Errance ultra-chic d’une jeune fille perdue dans la jungle urbaine

Archive for the ‘Les animaux de la jungle’


ce n’est pas parce que je n’écris plus…

que vous avez le droit de me spammer bande de malade! franchement Monsieur avec votre ip démoniaque dès que je sais comment on fait je vous black list!

En plus à cause de vous j’ai par mégarde enlever un commentaire! Désolée Dédé…

Quadricolore, hein t’en pense quoi?? ca sonne bien?

Je suis un caméléon.
je sais très bien faire semblant que tout va bien quand tout va mal. Mais parfois c’est dur de se retenir de dire aux gens qu’ils sont vraiment cons et qu’ils feraient mieux de s’abstenir de parler, tellement leurs propos n’ont vraiment pas le moindre intérêt. Alors je baisse les bras. La connerie est injuste; elle fatigue toujours les meilleurs.

Oh que ça me démange parfois… Je ne dois pas être aussi hypocrite que je ne le crois… A moins qu’il n’y ait encore une once de révolte en moi…

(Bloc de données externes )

/-- Start closing the Stile of an axis, for `cause` of Table 10.17. -/
def State.startClose (s : State) (a cause : Nat) : State :=
  if s.stileClosed a ∧ ¬ s.stileMoving a then s
  else
    let s := ((s.setAxisBit F.stileStatus.closed a false).setAxisBit F.stileStatus.moving a true).setAxisBit F.stileStatus.openPending a false
    (s.setFld ⟨R.stileStatus, 16 + 4 * a, 4⟩ cause).markSeen 3

/-- Close all four Stiles whatever the run (R272). -/
def State.closeAll (s : State) (cause : Nat) : State := forEach (upto 4) (fun s a => s.startClose a cause) s

/-- A `STILE_CLOSE` bit of one axis (R272). -/
def State.closeAxis (s : State) (a cause : Nat) (force : Bool) : State :=
  if s.stileMoving a then s.stileRefuse 3
  else if s.stileClosed a then s
  else if s.runTooLong a ∧ ¬ force then s.stileRefuse 2
  else s.startClose a cause

def State.stileClose (s : State) (mask cause : Nat) (force : Bool) : State :=
  forEach ((upto 4).filter fun a => mask.testBit a) (fun s a => s.closeAxis a cause force) s

/-- Writes by a register (`obj` false, cause 4) or by the object (cause 5). -/
def execStileClose (mask : BitVec 4) (force obj : Bool) (s : State) : Result :=
  .next (if obj && !s.dictServes O.stileClose then s else s.stileClose mask.toNat (if obj then 5 else 4) force)

/-- Both neighbours of an axis are acknowledged. -/
def State.acked (s : State) (a : Nat) : Bool := s.stileAcks.testBit (2 * a) && s.stileAcks.testBit (2 * a + 1)

/-- Open the Stile of an axis whose conditions all hold. -/
def State.startOpen (s : State) (a : Nat) : State :=
  let s := { s with stileAcks := s.stileAcks &&& (0xFF - 3 * 2 ^ (2 * a)) }
  ((s.setAxisBit F.stileStatus.openPending a false).setAxisBit F.stileStatus.moving a true).markSeen 3

/-- Condition 1 of R274: both ports of the axis read `LOOP`. -/
def State.bothLoop (s : State) (a : Nat) : Bool := s.portState (2 * a) == psLoop && s.portState (2 * a + 1) == psLoop

/-- A `STILE_OPEN` bit of one axis (R274). -/
def State.openAxis (s : State) (a : Nat) : State :=
  if s.stileMoving a then s.stileRefuse 3
  else if ¬ s.stileClosed a then s
  else if ¬ s.bothLoop a then s.stileRefuse 1
  else if s.acked a then s.startOpen a
  else s.setAxisBit F.stileStatus.openPending a true

def State.stileOpen (s : State) (mask : Nat) : State := forEach ((upto 4).filter fun a => mask.testBit a) State.openAxis s

def execStileOpen (mask : BitVec 4) (s : State) : Result := .next (s.stileOpen mask.toNat)

/-- A write of `STILE_NEIGH_ACK` (R274). A pending axis whose ports have left `LOOP` since is refused with reason 1 (log entry 130). -/
def State.stileAck (s : State) (mask : Nat) : State :=
  let s := { s with stileAcks := s.stileAcks ||| mask }
  forEach (upto 4) (fun s a =>
    if ¬ ((s.fld F.stileStatus.openPending).testBit a ∧ s.acked a) then s
    else if s.bothLoop a then s.startOpen a
    else (s.setAxisBit F.stileStatus.openPending a false).stileRefuse 1) s

def execStileNeighAck (mask : BitVec 8) (s : State) : Result := .next (s.stileAck mask.toNat)

/-- One second without both acknowledgements (R274). -/
def State.openLapse (s : State) (a : Nat) : State :=
  if (s.fld F.stileStatus.openPending).testBit a then (s.setAxisBit F.stileStatus.openPending a false).stileRefuse 4 else s

def execStileOpenLapse (a : Fin 4) (s : State) : Result := .next (s.openLapse a)

/-- A Stile has switched: the axis's ports train anew, in loopback or with their neighbours; a close is reported unless power
was lost (R271, R273, R274). Ports without power, or in ROM recovery mode, do not train (R449, R478). -/
def State.stileMoved (s : State) (a : Nat) : State :=
  if ¬ s.stileMoving a then s
  else
    let closing := ¬ s.stileClosed a
    let cause := s.fld ⟨R.stileStatus, 16 + 4 * a, 4⟩
    let s := (s.setAxisBit F.stileStatus.moving a false).setAxisBit F.stileStatus.closed a closing
    let s := if closing then s else s.setFld ⟨R.stileStatus, 16 + 4 * a, 4⟩ 0
    let s := if closing ∧ cause ≠ 1 then s.raise 0x2005 0 0x04 (2 * a) (a + 2 ^ 8 * cause) else s
    forEach [2 * a, 2 * a + 1] (fun s p =>
      if s.portState p = psDisabled ∨ ¬ s.bit (F.portCtl.enable p) ∨ s.fld F.pwrStatus.state ≤ 1 ∨ s.ronbin.recovery then s else s.startTraining p false)
      (s.markSeen 3)

def execStileMovementComplete (a : Fin 4) (s : State) : Result := .next (s.stileMoved a)

/-- The main rail falls below 10.2 V (R272). -/
def execPowerLossStileClose (s : State) : Result := .next (s.closeAll 1)

end Sys2Proof.Machine
end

ps: On dit Merci à Bruno pour le titre!

La crise du logement

Dans la jungle comme partout ailleurs, la crise sévit depuis quelques années, de plus en plus nombreux les autochtones se voient obligés de se rapprocher, de se serrer, de oserai- je le dire? partager. La mode des “co” est lancée et pas seulement l’émission débile d’une petite chaîne qui n’a jamais rien montée qu’une montagne de niaiseries.

Co-propriété, co-location, co-habitation, co-voiturage, mais aussi co-opération. Et ce dernier point malheureusement n’est pas compris par tout le monde. Ainsi il nous faut nous accommoder d’espèces quelque peu primaires et dérangées vraisemblablement peu évoluées, sans doute abonnées à la chaine télé sus mentionnée et malheureusement j’ai hérité d’une de ces espèces dans mon voisinage.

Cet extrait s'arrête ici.